Frank has been dating his girlfriend for two years now. Though their relationship is stronger now, he says their start was so shaky that they almost quit dating after only a few months.
It was the constant arguing that almost broke them up, he says, pinning this to their parallel personalities. However, their love and commitment towards each other is what held them together.
"We realised that we were different people from different backgrounds. And so, in order to be together we had to be understanding and tolerant of each other. What I have learnt is that conflict is inevitable in relationships, you just have to find ways of handling it as a couple such that it doesn’t kill your relationship,” he says.
Conflict and misunderstandings happen all the time in relationships. How you deal with them is what determines the extent at which it can affect you as a couple.
Eron Gatsinzi, a production manager, says since fights are inevitable in a relationship, people should always be flexible and empathetic towards each other.
He says, what is worrying isn’t the disagreement, rather, how you react and how you deal with it as a couple.
"Don’t be quick to judge or make conclusions. Have the right motive, which is to solve the conflict instead of wanting to be right. At times couples hurt each other more in the process of proving that they are the ones in the right even when they know they aren’t,” he says.
Divine Ishimwe believes that how you see conflict helps a lot in addressing it. She says if you see conflicts as an attack from your partner, you give them power to affect your relationship.
She, therefore, recommends that it’s better to see conflicts as opportunities for you and your partner to understand, appreciate and embrace each other’s differences.
An article published by Psychology Today indicates that as anyone who has been in a romantic relationship knows, disagreements and fights are inevitable. When two people spend a lot of time together, with their lives intertwined, they are bound to disagree from time to time. These disagreements can be big or small, ranging from what to eat for dinner or failing to complete a chore, to arguments about whether the couple should move for one partner’s career or deciding on children’s religious upbringing.
By dealing with conflicts constructively, you can gain a better understanding of your partner and arrive at a solution that works for both of you. On the other hand, it is also possible for conflicts to escalate and create ill will without resolving anything, the article reads.

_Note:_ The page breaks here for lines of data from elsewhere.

/-- How many transfers a frame makes (R182). -/
theorem length_frameTransfers (cc m base len bf f v) : (frameTransfers cc m base len bf f v).length =
    (frameRaw (m.region base len.toNat 0) bf f).length + 2 * len.toNat + 2 := by
  have tx : ∀ c v bs, (txTransfers c v bs).length = bs.length := by intro c v bs; simp [txTransfers]
  have pl : ∀ cells v r, (payloadTransfers cc cells v r).length =
      (stuff r (bytesBits (cells.map Prod.snd))).length + 2 * cells.length := by
    intro cells
    induction cells with
    | nil => intro v r; rfl
    | cons cell cells ih =>
      obtain ⟨a, x⟩ := cell
      intro v r
      simp [payloadTransfers, tx, ih, bytesBits, stuff_append]; omega
  have pc : ∀ n i, (payloadCells m base n i).length = n := by
    intro n; induction n with
    | zero => intro i; rfl
    | succ n ih => intro i; simp [payloadCells, ih]
  simp only [frameTransfers, List.length_append, tx, pl, pc, map_snd_payloadCells, frameRaw, innerRaw_eq,
    List.length_cons, List.length_nil]
  omega

/-- The largest frame (R34). -/
theorem length_frameRaw_le (payload : List Byte) (bf : Bool) (f : BitVec 16) (h : payload.length ≤ 65535) :
    (frameRaw payload bf f).length ≤ 629171 := by
  have := stuffCount_bound 0 (bytesBits (payload ++ fcsBytes bf f)) (by omega)
  simp [frameRaw, innerRaw, length_stuff, fcsBytes] at this ⊢; omega

end Sys2Proof.Machine
end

It, therefore, advises couples to be direct. Sometimes people don’t just come out and plainly state what is bothering them, and instead choose more indirect ways of expressing their displeasure. One partner may speak to the other in a way that is condescending and implies underlying hostility. Other times, partners may mope and pout without really addressing an issue.
Partners may also simply avoid discussing a problem by quickly switching topics when the issue comes up, or by being evasive. Such indirect ways of expressing anger are not constructive, because they don’t give the person who is the target of the behaviour a clear idea of how to respond. They know their partner is irritated, but the lack of directness leaves them without guidance about what they can do to solve the problem.
On this note, Ishimwe also says it’s always wise to avoid gas lighting your partner when in conflict.
When gas lighting, a person may pretend not to understand what their partner is complaining about so that they do not have to respond to them. This complicates the matter even more. But in such a case, both parties should be considerate of each other’s feelings and be honest about how they really feel, she says.
Never say ‘never’ or ‘always’ when dealing with conflict. When you’re addressing a problem, you should avoid making generalisations about your partner.
Statements like ‘You never help out around the house, or, ‘You’re always staring at your cell phone’ are likely to make your partner defensive. Rather than prompting a discussion about how your partner could be more helpful or attentive, this strategy is likely to lead your partner to start generating counterexamples of all the times they were, in fact, helpful or attentive. Again, you don’t want to put your partner on the defensive.